(Provided data begins)

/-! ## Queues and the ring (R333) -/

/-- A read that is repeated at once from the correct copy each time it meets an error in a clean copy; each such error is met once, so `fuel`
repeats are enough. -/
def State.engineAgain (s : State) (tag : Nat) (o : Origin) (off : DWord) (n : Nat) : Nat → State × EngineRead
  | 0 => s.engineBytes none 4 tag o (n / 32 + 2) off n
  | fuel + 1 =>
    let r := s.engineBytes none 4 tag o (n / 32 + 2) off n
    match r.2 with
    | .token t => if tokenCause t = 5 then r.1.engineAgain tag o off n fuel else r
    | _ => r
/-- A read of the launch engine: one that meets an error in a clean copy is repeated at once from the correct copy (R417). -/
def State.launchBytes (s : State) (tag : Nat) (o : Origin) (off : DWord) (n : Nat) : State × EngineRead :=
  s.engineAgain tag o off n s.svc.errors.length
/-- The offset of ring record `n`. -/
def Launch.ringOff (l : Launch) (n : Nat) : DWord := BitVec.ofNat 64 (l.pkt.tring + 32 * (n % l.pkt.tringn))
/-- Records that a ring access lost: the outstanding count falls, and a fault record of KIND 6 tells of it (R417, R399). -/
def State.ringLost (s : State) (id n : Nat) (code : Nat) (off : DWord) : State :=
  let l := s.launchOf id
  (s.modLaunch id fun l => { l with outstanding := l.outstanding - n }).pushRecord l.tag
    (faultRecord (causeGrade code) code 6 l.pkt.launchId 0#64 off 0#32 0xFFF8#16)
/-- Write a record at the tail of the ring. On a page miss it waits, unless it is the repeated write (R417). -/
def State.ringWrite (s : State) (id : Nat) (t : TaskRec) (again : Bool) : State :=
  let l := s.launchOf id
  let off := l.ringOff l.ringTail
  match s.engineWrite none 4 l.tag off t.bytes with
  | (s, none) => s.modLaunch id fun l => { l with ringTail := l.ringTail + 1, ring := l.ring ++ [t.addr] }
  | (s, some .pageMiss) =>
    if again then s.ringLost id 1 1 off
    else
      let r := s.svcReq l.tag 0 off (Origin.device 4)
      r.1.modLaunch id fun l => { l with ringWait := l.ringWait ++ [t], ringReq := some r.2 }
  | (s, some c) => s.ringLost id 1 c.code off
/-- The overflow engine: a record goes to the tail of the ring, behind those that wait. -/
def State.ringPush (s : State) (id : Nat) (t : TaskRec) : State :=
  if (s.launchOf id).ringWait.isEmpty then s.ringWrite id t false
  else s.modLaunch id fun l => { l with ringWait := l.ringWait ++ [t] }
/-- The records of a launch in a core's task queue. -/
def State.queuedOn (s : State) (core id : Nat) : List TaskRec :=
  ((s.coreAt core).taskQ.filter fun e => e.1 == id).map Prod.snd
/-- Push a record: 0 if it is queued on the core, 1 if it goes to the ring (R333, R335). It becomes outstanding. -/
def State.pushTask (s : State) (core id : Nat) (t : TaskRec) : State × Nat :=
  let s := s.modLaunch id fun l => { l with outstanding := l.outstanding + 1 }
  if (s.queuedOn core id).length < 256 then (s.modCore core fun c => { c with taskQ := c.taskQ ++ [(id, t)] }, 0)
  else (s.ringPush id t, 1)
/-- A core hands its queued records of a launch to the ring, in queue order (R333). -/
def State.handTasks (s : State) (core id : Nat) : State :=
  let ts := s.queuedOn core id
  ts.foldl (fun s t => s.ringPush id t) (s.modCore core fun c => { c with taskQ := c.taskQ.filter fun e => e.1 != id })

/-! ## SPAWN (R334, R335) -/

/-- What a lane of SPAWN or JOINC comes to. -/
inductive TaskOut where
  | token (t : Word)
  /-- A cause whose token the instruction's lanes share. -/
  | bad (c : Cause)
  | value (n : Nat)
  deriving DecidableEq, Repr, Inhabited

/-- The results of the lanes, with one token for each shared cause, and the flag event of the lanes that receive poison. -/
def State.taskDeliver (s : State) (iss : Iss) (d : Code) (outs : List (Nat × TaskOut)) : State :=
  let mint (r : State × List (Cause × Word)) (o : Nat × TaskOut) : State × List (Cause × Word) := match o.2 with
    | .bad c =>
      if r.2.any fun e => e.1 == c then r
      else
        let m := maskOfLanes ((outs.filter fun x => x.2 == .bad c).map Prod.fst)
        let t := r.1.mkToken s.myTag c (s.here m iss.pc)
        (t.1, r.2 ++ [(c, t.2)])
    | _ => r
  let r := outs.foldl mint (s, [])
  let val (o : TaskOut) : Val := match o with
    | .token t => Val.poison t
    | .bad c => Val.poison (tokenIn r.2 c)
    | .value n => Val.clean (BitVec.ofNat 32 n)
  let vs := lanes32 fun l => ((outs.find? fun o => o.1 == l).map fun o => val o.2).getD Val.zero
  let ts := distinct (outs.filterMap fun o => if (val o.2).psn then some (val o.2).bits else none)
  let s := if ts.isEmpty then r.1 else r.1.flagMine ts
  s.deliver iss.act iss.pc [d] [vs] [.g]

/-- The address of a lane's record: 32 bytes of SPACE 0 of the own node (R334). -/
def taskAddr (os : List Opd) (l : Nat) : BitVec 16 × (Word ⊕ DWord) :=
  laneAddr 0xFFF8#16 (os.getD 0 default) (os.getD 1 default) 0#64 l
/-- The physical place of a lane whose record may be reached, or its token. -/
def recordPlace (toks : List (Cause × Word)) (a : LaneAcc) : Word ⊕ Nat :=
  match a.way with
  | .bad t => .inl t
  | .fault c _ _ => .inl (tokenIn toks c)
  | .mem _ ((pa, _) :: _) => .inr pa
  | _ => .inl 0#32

(Provided data ends)

* [To do] Your answer should consist of every record, printed exactly as given.

* [Answer space]
/-! ## Queues and the ring (R333) -/

/-- A read that is repeated at once from the correct copy each time it meets an error in a clean copy; each such error is met once, so `fuel`
repeats are enough. -/
def State.engineAgain (s : State) (tag : Nat) (o : Origin) (off : DWord) (n : Nat) : Nat → State × EngineRead
  | 0 => s.engineBytes none 4 tag o (n / 32 + 2) off n
  | fuel + 1 =>
    let r := s.engineBytes none 4 tag o (n / 32 + 2) off n
    match r.2 with
    | .token t => if tokenCause t = 5 then r.1.engineAgain tag o off n fuel else r
    | _ => r
/-- A read of the launch engine: one that meets an error in a clean copy is repeated at once from the correct copy (R417). -/
def State.launchBytes (s : State) (tag : Nat) (o : Origin) (off : DWord) (n : Nat) : State × EngineRead :=
  s.engineAgain tag o off n s.svc.errors.length
/-- The offset of ring record `n`. -/
def Launch.ringOff (l : Launch) (n : Nat) : DWord := BitVec.ofNat 64 (l.pkt.tring + 32 * (n % l.pkt.tringn))
/-- Records that a ring access lost: the outstanding count falls, and a fault record of KIND 6 tells of it (R417, R399). -/
def State.ringLost (s : State) (id n : Nat) (code : Nat) (off : DWord) : State :=
  let l := s.launchOf id
  (s.modLaunch id fun l => { l with outstanding := l.outstanding - n }).pushRecord l.tag
    (faultRecord (causeGrade code) code 6 l.pkt.launchId 0#64 off 0#32 0xFFF8#16)
/-- Write a record at the tail of the ring. On a page miss it waits, unless it is the repeated write (R417). -/
def State.ringWrite (s : State) (id : Nat) (t : TaskRec) (again : Bool) : State :=
  let l := s.launchOf id
  let off := l.ringOff l.ringTail
  match s.engineWrite none 4 l.tag off t.bytes with
  | (s, none) => s.modLaunch id fun l => { l with ringTail := l.ringTail + 1, ring := l.ring ++ [t.addr] }
  | (s, some .pageMiss) =>
    if again then s.ringLost id 1 1 off
    else
      let r := s.svcReq l.tag 0 off (Origin.device 4)
      r.1.modLaunch id fun l => { l with ringWait := l.ringWait ++ [t], ringReq := some r.2 }
  | (s, some c) => s.ringLost id 1 c.code off
/-- The overflow engine: a record goes to the tail of the ring, behind those that wait. -/
def State.ringPush (s : State) (id : Nat) (t : TaskRec) : State :=
  if (s.launchOf id).ringWait.isEmpty then s.ringWrite id t false
  else s.modLaunch id fun l => { l with ringWait := l.ringWait ++ [t] }
/-- The records of a launch in a core's task queue. -/
def State.queuedOn (s : State) (core id : Nat) : List TaskRec :=
  ((s.coreAt core).taskQ.filter fun e => e.1 == id).map Prod.snd
/-- Push a record: 0 if it is queued on the core, 1 if it goes to the ring (R333, R335). It becomes outstanding. -/
def State.pushTask (s : State) (core id : Nat) (t : TaskRec) : State × Nat :=
  let s := s.modLaunch id fun l => { l with outstanding := l.outstanding + 1 }
  if (s.queuedOn core id).length < 256 then (s.modCore core fun c => { c with taskQ := c.taskQ ++ [(id, t)] }, 0)
  else (s.ringPush id t, 1)
/-- A core hands its queued records of a launch to the ring, in queue order (R333). -/
def State.handTasks (s : State) (core id : Nat) : State :=
  let ts := s.queuedOn core id
  ts.foldl (fun s t => s.ringPush id t) (s.modCore core fun c => { c with taskQ := c.taskQ.filter fun e => e.1 != id })

/-! ## SPAWN (R334, R335) -/

/-- What a lane of SPAWN or JOINC comes to. -/
inductive TaskOut where
  | token (t : Word)
  /-- A cause whose token the instruction's lanes share. -/
  | bad (c : Cause)
  | value (n : Nat)
  deriving DecidableEq, Repr, Inhabited

/-- The results of the lanes, with one token for each shared cause, and the flag event of the lanes that receive poison. -/
def State.taskDeliver (s : State) (iss : Iss) (d : Code) (outs : List (Nat × TaskOut)) : State :=
  let mint (r : State × List (Cause × Word)) (o : Nat × TaskOut) : State × List (Cause × Word) := match o.2 with
    | .bad c =>
      if r.2.any fun e => e.1 == c then r
      else
        let m := maskOfLanes ((outs.filter fun x => x.2 == .bad c).map Prod.fst)
        let t := r.1.mkToken s.myTag c (s.here m iss.pc)
        (t.1, r.2 ++ [(c, t.2)])
    | _ => r
  let r := outs.foldl mint (s, [])
  let val (o : TaskOut) : Val := match o with
    | .token t => Val.poison t
    | .bad c => Val.poison (tokenIn r.2 c)
    | .value n => Val.clean (BitVec.ofNat 32 n)
  let vs := lanes32 fun l => ((outs.find? fun o => o.1 == l).map fun o => val o.2).getD Val.zero
  let ts := distinct (outs.filterMap fun o => if (val o.2).psn then some (val o.2).bits else none)
  let s := if ts.isEmpty then r.1 else r.1.flagMine ts
  s.deliver iss.act iss.pc [d] [vs] [.g]

/-- The address of a lane's record: 32 bytes of SPACE 0 of the own node (R334). -/
def taskAddr (os : List Opd) (l : Nat) : BitVec 16 × (Word ⊕ DWord) :=
  laneAddr 0xFFF8#16 (os.getD 0 default) (os.getD 1 default) 0#64 l
/-- The physical place of a lane whose record may be reached, or its token. -/
def recordPlace (toks : List (Cause × Word)) (a : LaneAcc) : Word ⊕ Nat :=
  match a.way with
  | .bad t => .inl t
  | .fault c _ _ => .inl (tokenIn toks c)
  | .mem _ ((pa, _) :: _) => .inr pa
  | _ => .inl 0#32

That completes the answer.